We will try to use the base of the different CNN models: VGG16, Xcpetion and ResNet152V2

# 7 Transfer Learning VGG16 + Fine Tuning


In [None]:
keras.backend.clear_session() #delete the previous model (clear model variable)

Using **[VGG16](https://keras.io/api/applications/vgg/)**

In [None]:
base_model = keras.applications.VGG16(
    weights='imagenet',  # Load weights pre-trained on ImageNet
    input_shape=(IMAGE_SIZE[0], IMAGE_SIZE[1], 3),
    include_top=False)  # Do not include the ImageNet classifier at the top

**Freeze** the base of the model

In [None]:
base_model.trainable = False #freeze the base model

Crate new model on top and include preprocessing step for the input mages in the model

In [None]:
inputs = keras.layers.Input(shape=(IMAGE_SIZE[0], IMAGE_SIZE[1], 3))

#Preprocess for VGG16
x = tf.keras.applications.vgg16.preprocess_input(inputs)

# We make sure that the base_model is running in inference mode here, passing `training=False`
x = base_model(x, training=False) #-->not updating weights of this part of the model

# Convert features of shape `base_model.output_shape[1:]` to vectors
x = keras.layers.GlobalAveragePooling2D()(x)
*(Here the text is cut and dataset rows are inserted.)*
-- ==== Sys2Proof/Machine/Manage.lean ====
section
/-! DEFINITION. The management port (19 R404 to R406) and its operations (20 R412, R413, R418, R419). -/

namespace Sys2Proof.Machine

/-! ## Requests and answers (R404, R405) -/

/-- The header with TAG zero and the payload, as the TAG covers them; header fields are little-endian. -/
def coveredBytes (ver op len seq : Nat) (payload : List Byte) : List Byte :=
  bytesLE 2 ver ++ bytesLE 2 op ++ bytesLE 4 len ++ bytesLE 8 seq ++ List.replicate 16 0 ++ payload

/-- The TAG of a header and its payload. -/
def State.tagOf (s : State) (ver op len seq : Nat) (payload : List Byte) : List Byte :=
  (hmac384 s.fuses.mgmtKey (coveredBytes ver op len seq payload)).take 16

def State.tagOk (s : State) (op : Nat) (x : Datagram) : Bool := x.tag == s.tagOf x.ver op x.len x.seq x.payload

/-- SEQ is acceptable: the present epoch, not the last one, and a number above the last accepted. -/
def State.seqOk (s : State) (x : Datagram) : Bool :=
  s.epoch != 0xFFFFFFFF && x.seq / 2 ^ 32 == s.epoch && decide (s.lastSeq < x.seq % 2 ^ 32)

/-- Whether the port answers: not before a reset has stored its new boot epoch (R405). -/
def State.portAnswers (s : State) : Bool := s.phase != .off && s.phase != .booting

def State.accepted (s : State) (op : Nat) (x : Datagram) : Bool := s.portAnswers && x.ver == 1 && s.tagOk op x && s.seqOk x

/-- A number for each mode, for the answers that name one. -/
def BootPhase.code : BootPhase → Nat | .off => 0 | .booting => 1 | .running => 2 | .recovery => 3 | .updating => 4

/-- The bytes of an answer's payload: its status, then its body, whose layout R419 gives for debug reads, R413 for the device information block, and no rule for the others (log entry 82). -/
def payloadBytes (status : Nat) : MgmtBody → List Byte
  | .none => bytesLE 4 status
  | .info b => bytesLE 4 status ++ b
  | .words w st => bytesLE 4 status ++ w.flatMap (fun x => bytesLE 4 x.toNat) ++ st.map (fun x => BitVec.ofNat 8 x)
  | .ident order pkg fwver mode epoch =>
    bytesLE 4 status ++ Config.answerBytes (order ++ bytesLE 4 pkg ++ bytesLE 4 fwver ++ [BitVec.ofNat 8 mode.code] ++ bytesLE 4 epoch)
  | .ports pkg addrs => bytesLE 4 status ++ Config.answerBytes (bytesLE 4 pkg ++ addrs.flatten)
  | .stats up fec discarded => bytesLE 4 status ++ Config.answerBytes (up.map (fun b => if b then 1 else 0) ++
      fec.flatMap (fun f => bytesLE 8 f.1 ++ bytesLE 8 f.2) ++ discarded.flatMap (bytesLE 8))
  | .counts c => bytesLE 4 status ++ Config.answerBytes (c.flatMap (fun x => bytesLE 4 x.1 ++ bytesLE 8 x.2))

/-- An answer: the request's OP with bit 15 set, its SEQ, a TAG over its own header and payload. -/
def State.reply (s : State) (op : Nat) (x : Datagram) (status : Nat) (body : MgmtBody) : State :=
  let o := op % 2 ^ 15 + 0x8000
  let p := payloadBytes status body
  { s with answers := s.answers ++ [⟨1, o, p.length, x.seq, s.tagOf 1 o p.length x.seq p, status, body⟩] }

/-- A payload that is as long as LEN says, and at most 8,192 bytes. -/
def lenOk (x : Datagram) : Bool := x.len == x.payload.length && decide (x.len ≤ 8192)

/-- An accepted request: its SEQ is noted, a phase that `ok` does not take is refused, a bad length is malformed; `f` does the rest. -/
def mgmt (op : Nat) (ok : BootPhase → Bool) (f : Datagram → State → State) (x : Datagram) (s : State) : Host.Outcome State Fault Refusal :=
  event (fun s =>
    if !s.accepted op x then s
    else
      let s := { s with lastSeq := x.seq % 2 ^ 32 }
      if !ok s.phase then s.reply op x 1 .none
      else if !lenOk x then s.reply op x 2 .none
      else f x s) s

def whenRunning (p : BootPhase) : Bool := p == .running

def payloadNat (x : Datagram) (off n : Nat) : Nat := flashField x.payload off n

/-! ## The operations (Table 19.4) -/

/-- IDENT needs no TAG and no SEQ and answers version 1 in every mode; which firmware version it gives while none runs is open (log entry 5). -/
def execIdent (x : Datagram) (s : State) : Host.Outcome State Fault Refusal :=
  event (fun s =>
    if !s.portAnswers || x.ver != 1 then s
    else
      let v := if s.phase == .running then (s.fwver, s) else (Config.choice s.freeCtr % 2 ^ 32, { s with freeCtr := s.freeCtr + 1 })
      v.2.reply 1 x 0 (.ident s.fuses.order s.pkg.toNat v.1 s.phase s.epoch)) s

/-- The port configuration: an empty payload reads it, 4 bytes of package number and twelve addresses set it. PKG of the device information block follows. -/
def State.portConfig (s : State) (x : Datagram) : State :=
  let n := payloadNat x 0 4
  if x.payload.isEmpty then s.reply 0x10 x 0 (.ports s.pkg.toNat s.portAddrs)
  else if x.payload.length ≠ 196 ∨ 1024 ≤ n then s.reply 0x10 x 2 .none
  else
    let s : State := { s with pkg := BitVec.ofNat 32 n, portAddrs := runs 16 12 (x.payload.drop 4) }
    (s.pieceWrite (devBase + 4) (bytesLE 4 n)).reply 0x10 x 0 (.ports n s.portAddrs)

def execPortcfg (x : Datagram) (s : State) : Host.Outcome State Fault Refusal := mgmt 0x10 whenRunning (fun x s => s.portConfig x) x s

/-- Codeword counts come from the ports' own error correction, which nothing here fixes (log entry 5). -/
def State.portStats (s : State) (x : Datagram) : State :=
  let fec := (List.range 12).map (fun i => (Config.choice (s.freeCtr + 2 * i), Config.choice (s.freeCtr + 2 * i + 1)))
  State.reply { s with freeCtr := s.freeCtr + 24 } 0x11 x 0 (.stats s.portUp fec s.discarded)

def execPortstat (x : Datagram) (s : State) : Host.Outcome State Fault Refusal := mgmt 0x11 whenRunning (fun x s => s.portStats x) x s

def execCounters (x : Datagram) (s : State) : Host.Outcome State Fault Refusal :=
  mgmt 0x20 whenRunning (fun x s => s.reply 0x20 x 0 (.counts s.counts)) x s

def execDevinfo (x : Datagram) (s : State) : Host.Outcome State Fault Refusal :=
  mgmt 0x21 whenRunning (fun x s => s.reply 0x21 x 0 (.info (memRead s.mem devBase 512))) x s

/-- Image data land in the staging area; at LAST the image is checked, and a valid one goes to the flash (R412). -/
def State.recoverBlock (s : State) (x : Datagram) : State :=
  let off := payloadNat x 0 8
  let flags := payloadNat x 8 4
  let data := x.payload.drop 12
  if x.payload.length < 12 ∨ 8176 < data.length ∨ 2 ≤ flags ∨ 0x2000000 < off + data.length then s.reply 0x30 x 2 .none
  else
    let s := s.store (stageBase + off) data
    let whole (l : Nat) : Bool := decide (stageBase + off ≤ 64 * l) && decide (64 * l + 64 ≤ stageBase + off + data.length)
    let s : State := { s with poisoned := s.poisoned.filter (fun l => !whole l) }
    if flags = 0 then s.reply 0x30 x 0 .none
    else
      let img := memRead s.mem stageBase (off + data.length)
      if imageOk s.fuses.keyHash img then State.warm (({ s with flash := img } : State).reply 0x30 x 0 .none)
      else s.reply 0x30 x 1 .none

def execRecover (x : Datagram) (s : State) : Host.Outcome State Fault Refusal :=
  mgmt 0x30 (fun p => p == .recovery) (fun x s => s.recoverBlock x) x s

/-- RESET: MODE 0 resets the part, MODE 1 resets it into recovery mode (R412); an update's flash write under way ends first (log entry 59). -/
def State.resetRequest (s : State) (x : Datagram) : State :=
  match x.payload with
  | [] => s.reply 0x31 x 2 .none
  | m :: _ =>
    let done (s : State) : State := if s.phase == .updating then s.finishUpdate else s
    if m = 0 then (done (s.reply 0x31 x 0 .none)).warm
    else if m = 1 then (done (s.reply 0x31 x 0 .none)).warmCleared.prepare [1, 3] State.recover
    else s.reply 0x31 x 2 .none

def execReset (x : Datagram) (s : State) : Host.Outcome State Fault Refusal := mgmt 0x31 (fun _ => true) (fun x s => s.resetRequest x) x s

/-! ## Debug reads (R419) -/

/-- What a read shows of a value: its data and state. -/
def Cell.shown (x : Cell) : Word32 × Nat :=
  match x.st with
  | .live => (x.data, 0)
  | .poison => (x.data, 1)
  | .expired => (0, 2)

/-- What a read shows of bytes that nothing holds. -/
def shownFree : Word32 × Nat := (0, 3)

/-- A word of a crew's space at the present tick: data and state of Table 3.6, nothing renewed. -/
def Alloc.look (a : Alloc) (tick off : Nat) : Word32 × Nat := (cellAt (a.atTick tick).fill (a.atTick tick).cells (off / 4)).shown

/-- The word at an offset of a crew's space; FREE where no live block lies (R54). -/
def Crew.look (c : Crew) (tick off : Nat) : Word32 × Nat :=
  match c.allocs.find? (fun a => a.holds off 4) with
  | some a => a.look tick off
  | none => shownFree

/-- The crews of a core in an image. -/
def State.crewsOn (s : State) (core : Nat) (live : Bool) : List Crew := s.crews.filter (fun c => c.coreIx == core && c.live == live)

/-- The word of crew space at a core-relative address of an image, where a crew's range holds the address (R53). -/
def State.crewWordAt (s : State) (core : Nat) (live : Bool) (addr : Nat) : Option (Word32 × Nat) :=
  ((s.crewsOn core live).find? (fun c => decide (c.base ≤ addr) && decide (addr < c.base + c.desc.crewBytes))).map (fun c => c.look s.tick (addr - c.base))

/-- The element of a list that a number picks, and what is left of the number. -/
def pickOf {α : Type} (l : List α) (k : Nat) : Option (α × Nat) := (l[k % l.length]?).map (fun x => (x, k / l.length))

/-- A register of a gang in a lane, as the present tick finds it; a dead one holds POISON of all ones. -/
def State.regShown (s : State) (g : Gang) (k : Nat) : Word32 × Nat :=
  if s.regsOf g = 0 then shownFree
  else
    let x := (g.core.expireRegs (s.regCode g) s.tick).reg (k % s.regsOf g) (k / s.regsOf g % s.widthOf g)
    Cell.shown ⟨x.data, x.st⟩

/-- A word of a gang's private spaces, as the present tick finds it. -/
def State.privShown (s : State) (g : Gang) (c : Crew) (k : Nat) : Word32 × Nat :=
  match pickOf (g.core.expireSpaces (s.thrCode g) s.tick).spaces k with
  | some (a, j) => if c.desc.np = 0 then shownFree else (cellAt a.fill a.cells (j % (4 * c.desc.np))).shown
  | none => shownFree

/-- A word of a crew's tile registers: elements, then scales. -/
def Crew.tileShown (c : Crew) (k : Nat) : Word32 × Nat :=
  if c.desc.nk = 0 then shownFree
  else
    let t := c.tileReg (k % c.desc.nk)
    let w := k / c.desc.nk % 608
    let word (m : Sparse Byte) (p : List Nat) (w : Nat) : Cell :=
      ⟨BitVec.ofNat 32 (ofBytesLE ((rangeFrom (4 * w) 4).map (spGet 0 m))), if p.contains w then .poison else .live⟩
    (if w < 512 then word t.elems t.epois w else word t.scales t.spois (w - 512)).shown

/-- The word `k` of what a core's crews hold beside their spaces: none, a register, a private word, a word of a tile register. -/
def State.unitShown (s : State) (core : Nat) (live : Bool) (k : Nat) : Word32 × Nat :=
  match pickOf (s.crewsOn core live) (k / 4) with
  | none => shownFree
  | some (c, j) =>
    match k % 4, pickOf (c.gangs.filterMap s.gang?) j with
    | 1, some (g, i) => s.regShown g i
    | 2, some (g, i) => s.privShown g c i
    | 3, _ => c.tileShown j
    | _, _ => shownFree

/-- A word outside the crews' spaces: no rule says where in a core's memory registers, private spaces and tile registers lie, so it is FREE or any word of theirs, as it stands (log entry 81). -/
def State.otherWord (s : State) (core : Nat) (live : Bool) : (Word32 × Nat) × State :=
  (s.unitShown core live (Config.choice s.freeCtr), { s with freeCtr := s.freeCtr + 1 })

/-- `n` words from a core-relative address; beyond the 12 MiB of a core nothing is allocated. -/
def State.debugWords (s : State) (core : Nat) (live : Bool) : Nat → Nat → List (Word32 × Nat) × State
  | 0, _ => ([], s)
  | n + 1, addr =>
    let r := match s.crewWordAt core live addr with
      | some w => (w, s)
      | none => if 12582912 ≤ addr then (shownFree, s) else s.otherWord core live
    let q := r.2.debugWords core live n (addr + 4)
    (r.1 :: q.1, q.2)

def State.debugRead (s : State) (x : Datagram) : State :=
  let die := payloadNat x 0 1
  let quad := payloadNat x 1 1
  let core := payloadNat x 2 1
  let img := payloadNat x 3 1
  let addr := payloadNat x 4 4
  let n := payloadNat x 8 4
  if x.payload.length ≠ 12 ∨ 2 ≤ img ∨ addr % 4 ≠ 0 ∨ 12582912 ≤ addr ∨ n = 0 ∨ 1024 < n then s.reply 0x40 x 2 .none
  else
    let q := die * 64 + quad
    let there := decide (die < 4) && decide (quad < 64) && decide (core < 4) && s.quadPresent q
    let still := match s.partOfQuad q with | some p => (s.part p).st == .halted | none => false
    if !(there && still) then s.reply 0x40 x 1 .none
    else
      let ws := s.debugWords (4 * q + core) (img == 0) n addr
      ws.2.reply 0x40 x 0 (.words (ws.1.map (·.1)) (ws.1.map (·.2)))

def execDbgread (x : Datagram) (s : State) : Host.Outcome State Fault Refusal := mgmt 0x40 whenRunning (fun x s => s.debugRead x) x s

/-- Operations of Table 19.4. -/
def assignedOps : List Nat := [0x01, 0x10, 0x11, 0x20, 0x21, 0x30, 0x31, 0x40]

/-- Every other OP is answered with status 2 (R406), in every mode: R408's refusals with status 1 are of operations that there are (log entry 61). -/
def execMgmtOtherOp (op : Nat) (x : Datagram) (s : State) : Host.Outcome State Fault Refusal :=
  if assignedOps.contains (op % 2 ^ 16) then .next s
  else mgmt (op % 2 ^ 16) (fun _ => true) (fun x s => s.reply (op % 2 ^ 16) x 2 .none) x s

end Sys2Proof.Machine
end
x = keras.layers.Dense(128, activation='relu')(x)
x = keras.layers.Dropout(0.2)(x)  # Regularize with dropout

# A Dense classifier with a single unit (binary classification)
outputs = keras.layers.Dense(1, activation='sigmoid')(x)
model = keras.Model(inputs, outputs)

model.summary()

Define and early stop to avoid overfitting and using a decreasing learning rate

In [None]:
early_stopping_cb = tf.keras.callbacks.EarlyStopping(patience=6,
                                                     restore_best_weights=True,verbose=1) #check val_loss

reduce_lr = ReduceLROnPlateau(monitor='val_loss', factor=0.2,
                              patience=3, min_lr=1e-5 ,verbose=1) #min_lr as input for fine tuning next

In [None]:
model.compile(
    optimizer=keras.optimizers.Adam(),
    loss='binary_crossentropy',
    metrics=['accuracy']
)


history = model.fit(
    aug_train_set,
    steps_per_epoch=TRAIN_IMG_COUNT // BATCH_SIZE,
    epochs=EPOCHS,
    validation_data=vali_set,
    validation_steps=VAL_IMG_COUNT // BATCH_SIZE,
    class_weight=class_weight,
    callbacks=[early_stopping_cb, reduce_lr]
)

In [None]:
fig, ax = plt.subplots(1, 2, figsize=(20, 3))
ax = ax.ravel()

for i, met in enumerate(['accuracy', 'loss']):
    ax[i].plot(history.history[met])
    ax[i].plot(history.history['val_' + met])
    ax[i].set_title('Model {}'.format(met))
    ax[i].set_xlabel('epochs')
    ax[i].set_ylabel(met)
    ax[i].legend(['train', 'val'])

Perform **FINE TUNING : UNFREEZE ALL LAYERS**

Once your model has converged on the new data, unfreeze all or part of the base model and retrain the whole model end-to-end with a very low learning rate.

In [None]:
# Unfreeze the base model
base_model.trainable = True

model.summary()

model.compile(optimizer=keras.optimizers.Adam(1e-5), #Very low learning rate
              loss='binary_crossentropy',
              metrics='accuracy')

Save the best model

In [None]:
checkpoint_cb = tf.keras.callbacks.ModelCheckpoint("VGG16_xray_model.h5",
                                                    save_best_only=True,verbose=1)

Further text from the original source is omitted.